Integration with LIGER
Preprocessing
The very first step is to go through the QC and remove non-expressing cells and genes. LIGER’s primary strategy for integration is to perform integrative non-negative matrix factorization (iNMF). Due to the nature of the method, it is important that all-zero rows or columns are removed from the input data. Other QC criteria can also be optionally added, such as minimum number of genes expressed, minimum number of UMIs, mitochondrial gene percentage and etc. The QC techniques are simple and similar across all kinds of toolkits and platforms, so we will not go into detail here. Given that the metrics are already calculated when creating the Seurat object, here we directly go with Seurat suggested syntax to obtain the subset.
ifnb <- subset(ifnb, subset = nFeature_RNA > 200 & nFeature_RNA < 2500)
We next perform preprocessing steps specific to LIGER:
- library size normalization, without CPM or log1p transformation
- Variable gene selection, done individually for each dataset and then combined
- Scaling the normalized expression of variable genes, without centering to address the non-negative requirement of iNMF
ifnb <- ifnb %>%
normalize() %>%
selectGenes() %>%
scaleNotCenter()
ifnb
## An object of class Seurat
## 14053 features across 13997 samples within 1 assay
## Active assay: RNA (14053 features, 4233 variable features)

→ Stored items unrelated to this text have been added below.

/-- A field of the higher part of a concatenation. -/
theorem extract_high (x : BitVec n) (y : BitVec m) (lo w : Nat) (h : m ≤ lo) : (x ++ y).extractLsb' lo w = x.extractLsb' (lo - m) w := by
  apply BitVec.eq_of_getLsbD_eq
  intro i hi
  simp only [BitVec.getLsbD_extractLsb', BitVec.getLsbD_append, hi, decide_true, Bool.true_and]
  rw [if_neg (by omega)]
  congr 1
  omega
/-- A field of the lower part of a concatenation. -/
theorem extract_low (x : BitVec n) (y : BitVec m) (lo w : Nat) (h : lo + w ≤ m) : (x ++ y).extractLsb' lo w = y.extractLsb' lo w := by
  apply BitVec.eq_of_getLsbD_eq
  intro i hi
  simp only [BitVec.getLsbD_extractLsb', BitVec.getLsbD_append, hi, decide_true, Bool.true_and]
  rw [if_pos (by omega)]
/-- The fields of a word of format A, M or E put together are those it was put together from. -/
theorem Fields.ofWord_packA (op : BitVec 8) (h : Hdr) (d a b c : BitVec 8) (fn : BitVec 12) :
    Fields.ofWord (packA op h d a b c fn) = ⟨op, h, d, a, b, c, fn⟩ := by
  obtain ⟨st, gn, gp⟩ := h
  simp (disch := decide) only [Fields.ofWord, packA, extract_high, extract_low, BitVec.extractLsb'_eq_self, Nat.reduceSub]
  cases gn <;> rfl
/-- The same for formats I and J, whose 32-bit field runs over A, B, C and FN. -/
theorem Fields.ofWord_packI (op : BitVec 8) (h : Hdr) (d : BitVec 8) (f4 : BitVec 4) (imm : BitVec 32) :
    Fields.ofWord (packI op h d f4 imm) = ⟨op, h, d, (f4 ++ imm).extractLsb' 28 8, imm.extractLsb' 20 8, imm.extractLsb' 12 8,
      imm.extractLsb' 0 12⟩ := by
  obtain ⟨st, gn, gp⟩ := h
  simp (disch := decide) only [Fields.ofWord, packI, extract_high, extract_low, BitVec.extractLsb'_eq_self, Nat.reduceSub]
  simp only [Fields.mk.injEq]
  refine ⟨trivial, ?_, trivial, ?_, trivial, trivial, trivial⟩ 
  · cases gn <;> rfl
  · apply BitVec.eq_of_getLsbD_eq
    intro i hi
    simp only [BitVec.getLsbD_extractLsb', BitVec.getLsbD_append, hi, decide_true, Bool.true_and]
    split
    · rfl
    · rw [if_pos (by omega)]
theorem Fields.fn4_packI (op : BitVec 8) (h : Hdr) (d : BitVec 8) (f4 : BitVec 4) (imm : BitVec 32) (b c : BitVec 8) (fn : BitVec 12) :
    (Fields.mk op h d ((f4 ++ imm).extractLsb' 28 8) b c fn).fn4 = f4 := by
  apply BitVec.eq_of_getLsbD_eq
  intro i hi
  simp only [Fields.fn4, BitVec.getLsbD_extractLsb', BitVec.getLsbD_append, hi, decide_true, Bool.true_and]
  rw [if_neg (by omega), decide_eq_true (by omega), Bool.true_and]
  congr 1
  omega
theorem Fields.imm_packI (op : BitVec 8) (h : Hdr) (d : BitVec 8) (f4 : BitVec 4) (imm : BitVec 32) :
    (Fields.mk op h d ((f4 ++ imm).extractLsb' 28 8) (imm.extractLsb' 20 8) (imm.extractLsb' 12 8) (imm.extractLsb' 0 12)).imm = imm := by
  apply BitVec.eq_of_getLsbD_eq
  intro i hi
  simp only [Fields.imm, BitVec.getLsbD_extractLsb', BitVec.getLsbD_append]
  split
  · simp only [*, decide_true, Bool.true_and, Nat.zero_add]
  · split
    · rw [decide_eq_true (by omega), Bool.true_and]
      congr 1
      omega
    · split
      · rw [decide_eq_true (by omega), Bool.true_and]
        congr 1
        omega
      · rw [decide_eq_true (by omega), Bool.true_and, decide_eq_true (by omega), Bool.true_and, if_pos (by omega)]
        congr 1
        omega
/-- The code of an operand is read back as that operand (Table 3.5). -/
theorem Opd.ofCode_code (o : Opd) : Opd.ofCode o.code = some o := by
  cases o with
  | v n => revert n; decide
  | s n => revert n; decide
  | q n => revert n; decide
  | lc n => revert n; decide
  | k n => revert n; decide
  | _ => rfl
theorem prOf_prCode (p : Pr) : prOf (prCode p) = some p := by revert p; unfold Pr; decide
theorem prOpt_some (p : Pr) : prOpt true (prCode p) = some (some p) := by simp [prOpt, prOf_prCode]
theorem evOfBits_evToBits (e : Option (BitVec 3)) : evOfBits (evToBits e) = some e := by
  cases e with
  | none => rfl
  | some n => revert n; decide
/-- A word decodes to an instruction once its fields do and the operand rules hold. -/
theorem decode_of {i : Instr} {f : Fields} {w : BitVec 64} (hf : Fields.ofWord w = f) (ho : (opEng f.op).isSome) (hr : rawDecode f = some i)
    (hw : i.wf = true) : decode w = .ok i := by
  unfold decode
  rw [hf]
  obtain ⟨x, hx⟩ := Option.isSome_iff_exists.1 ho
  simp [hx, hr, hw]
theorem fld_reg (r : BitVec 12) : fld 12 (r.setWidth 32 : BitVec 32) 0 = r := by
  apply BitVec.eq_of_getLsbD_eq
  intro i hi
  simp only [fld, BitVec.getLsbD_extractLsb', BitVec.getLsbD_setWidth, Nat.zero_add, hi, decide_true, Bool.true_and]
  rw [decide_eq_true (by omega), Bool.true_and]
theorem fld_reg_high (r : BitVec 12) : fld 20 (r.setWidth 32 : BitVec 32) 12 = 0#20 := by
  apply BitVec.eq_of_getLsbD_eq
  intro i hi
  simp only [fld, BitVec.getLsbD_extractLsb', BitVec.getLsbD_setWidth, BitVec.getLsbD_zero]
  rw [BitVec.getLsbD_of_ge r (12 + i) (by omega)]
  simp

## 8 layers present: counts.CTRL, counts.STIM, data.CTRL, data.STIM, ligerNormData.CTRL, ligerNormData.STIM, ligerScaleData.CTRL, ligerScaleData.STIM
Note that new layers created for the normalized and scaled data are
named different to the Seurat general convention. Instead of
"data"
and "scale.data"
as you would see in a
Seurat object, we name them "ligerNormData"
and
"ligerScaleData"
, respectively, in order to avoid data
processed with LIGER-specific approach being misused in general scRNAseq
analysis, or other Seurat general production being misused for LIGER
integration.
Integration
Now, we are ready for performing iNMF integration on the two datasets.
ifnb <- ifnb %>%
runINMF(k = 20) %>%
quantileNorm()
ifnb
## An object of class Seurat
## 14053 features across 13997 samples within 1 assay
## Active assay: RNA (14053 features, 4233 variable features)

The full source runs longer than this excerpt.